Cantor noted that the House-passed budget saved $1.7 trillion in general spending and the administration had proposed saving $813 billion on domestic and Defense. Splitting the difference would be a total savings over 10 years of $1.2 trillion. “We had talked about $1.1 in the Biden. We can clearly get to $1.2, $1.3.”

“Partially correct,” Durbin said, “but we have to have equal cuts to security and nonsecurity.” This was the firewall.

“We never agreed to firewalls,” said Cantor. Republicans did not want equal cuts to come from Defense spending.

“In the absence of firewalls,” Obama said, “we wouldn’t even agree to $1 trillion.”

“The Appropriations Committee is the place for these discussions to choose between Defense and non-Defense,” Cantor said, “security and nonsecurity.”

“If we did that,” the president said, “we’d have a shutdown on every bill. We’d end up playing three-dimensional chess. Discretionary [general spending] is the least of our problems. We can have that debate later.”

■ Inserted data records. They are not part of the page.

/-- T-SK-2. -/
theorem test_sneImm : steps (word 0x4143 (regs [(1, 0x42)]))
    (fun t => t.pc == 0x204) = true := by decide

/-- T-SK-5. -/
theorem test_seReg_any_n : steps (word 0x5125 (regs [(1, 7), (2, 7)]))
    (fun t => t.pc == 0x204) = true := by decide

/-- T-SK-7. -/
theorem test_sneReg : steps (word 0x9120 (regs [(1, 7), (2, 8)]))
    (fun t => t.pc == 0x204) = true := by decide

/-- T-L1-1. -/
theorem test_ldImm : steps (word 0x65AB State.reset)
    (fun t => t.reg 5 == 0xAB && t.pc == 0x202 && t.status == .ok) = true := by decide

/-- T-AL-1. -/
theorem test_addImm : steps (word 0x7001 (regs [(0, 0xFF), (15, 0x55)]))
    (fun t => t.reg 0 == 0 && t.reg 15 == 0x55) = true := by decide

/-- T-AL-2. -/
theorem test_addImm_to_VF : steps (word 0x7F03 (regs [(15, 0xFE)]))
    (fun t => t.reg 15 == 1) = true := by decide

/-- R132 and R40 by hand: the copy is the last write where X is 15. -/
theorem test_ldReg_to_VF : steps (word 0x8F10 (regs [(1, 0x9C)]))
    (fun t => t.reg 15 == 0x9C && t.reg 1 == 0x9C) = true := by decide

/-- T-AL-20. -/
theorem test_orReg : steps (word 0x8011 (regs [(0, 0xF0), (1, 0x0F), (15, 0x77)]))
    (fun t => t.reg 0 == 0xFF && t.reg 15 == 0x77) = true := by decide

/-- T-AL-21. -/
theorem test_andReg : steps (word 0x8012 (regs [(0, 0xF0), (1, 0x3C), (15, 0x77)]))
    (fun t => t.reg 0 == 0x30 && t.reg 15 == 0x77) = true := by decide

/-- T-AL-22. -/
theorem test_xorReg : steps (word 0x8013 (regs [(0, 0xF0), (1, 0x3C)]))
    (fun t => t.reg 0 == 0xCC) = true := by decide

/-- T-L1-2. -/
theorem test_addReg : steps (word 0x8014 (regs [(0, 0xC8), (1, 0x64)]))
    (fun t => t.reg 0 == 0x2C && t.reg 15 == 1) = true := by decide

/-- T-AL-7. -/
theorem test_addReg_X_is_VF : steps (word 0x8F14 (regs [(15, 0x10), (1, 0xF5)]))
    (fun t => t.reg 15 == 1) = true := by decide

/-- T-L1-3. -/
theorem test_subReg : steps (word 0x8015 (regs [(0, 0x10), (1, 0x20)]))
    (fun t => t.reg 0 == 0xF0 && t.reg 15 == 0) = true := by decide

/-- T-L1-3. -/
theorem test_subReg_equal : steps (word 0x8015 (regs [(0, 0x20), (1, 0x20)]))
    (fun t => t.reg 0 == 0 && t.reg 15 == 1) = true := by decide

/-- T-AL-13. -/
theorem test_shr_ignores_Y : steps (word 0x8056 (regs [(5, 0xFF), (15, 9)]))
    (fun t => t.reg 0 == 0 && t.reg 15 == 0) = true := by decide

/-- T-AL-14. -/
theorem test_shr_X_is_VF : steps (word 0x8F06 (regs [(15, 3)]))
    (fun t => t.reg 15 == 1) = true := by decide

/-- T-AL-15. -/
theorem test_subnReg : steps (word 0x8017 (regs [(0, 1)]))
    (fun t => t.reg 0 == 0xFF && t.reg 15 == 0) = true := by decide

/-- T-AL-16. -/
theorem test_subnReg_no_borrow : steps (word 0x8017 (regs [(0, 1), (1, 3)]))
    (fun t => t.reg 0 == 2 && t.reg 15 == 1) = true := by decide

/-- T-AL-18. -/
theorem test_shl : steps (word 0x800E (regs [(0, 0x80)]))
    (fun t => t.reg 0 == 0 && t.reg 15 == 1) = true := by decide

/-- T-AL-19. -/
theorem test_shl_low : steps (word 0x800E (regs [(0, 0x7F), (15, 1)]))
    (fun t => t.reg 0 == 0xFE && t.reg 15 == 0) = true := by decide

/-- T-IJ-1. -/
theorem test_ldI : steps (word 0xA123 State.reset)
    (fun t => t.i == 0x123) = true := by decide

/-- T-IJ-3. -/
theorem test_jpV0_not_masked : steps (word 0xBFFF (regs [(0, 0xFF)]))
    (fun t => t.pc == 0x10FE) = true := by decide

/-- T-IJ-4. -/
theorem test_jpV0_uses_V0 : steps (word 0xB300 (regs [(0, 0x10), (3, 0x20)]))
    (fun t => t.pc == 0x310) = true := by decide

/-- T-IJ-5, with the byte that was drawn given. -/
theorem test_rnd_masks : (match rndWith 0xA7 3 0x0F State.reset with
    | .next t => t.reg 3 == 0x07
    | .fault _ => false
    | .refused _ => false) = true := by decide

/-- T-DR-5. -/
theorem test_drw_wraps_columns : steps (word 0xD011 (bytes 0x300 [0xFF] ((regs [(0, 62), (1, 30)]).setIndex 0x300)))
    (fun t => setCells t == 8 && t.disp.cell 62 30 && t.disp.cell 63 30 && t.disp.cell 0 30 &&
      t.disp.cell 5 30 && t.reg 15 == 0 && t.drawFlag) = true := by decide

/-- T-DR-4. -/
theorem test_drw_collides : steps (word 0xD231 (withCell 1 0 (bytes 0x300 [0xC0] (State.reset.setIndex 0x300))))
    (fun t => t.disp.cell 0 0 && !t.disp.cell 1 0 && t.reg 15 == 1) = true := by decide

/-- T-KY-1. -/
theorem test_skp : steps (word 0xE49E (pressed 0xA (regs [(4, 0xA)])))
    (fun t => t.pc == 0x204) = true := by decide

Boehner seemed to agree. Simply put, the White House and the Democrats were going to be able to sell a deal to their rank and file because of Defense cuts. Republicans would sell the same deal on non-Defense cuts. “Any kind of firewall creates problems on both sides,” Boehner said. “Why are we creating problems for ourselves today?” In other words, they could fight it out later.

McConnell urged them to “lock down numbers” for the next two fiscal years.

Lew said they had to address the short-funding of the Pell college grants, a Democratic and Obama favorite aimed at assisting college students, because the annual cost was now more than $20 billion.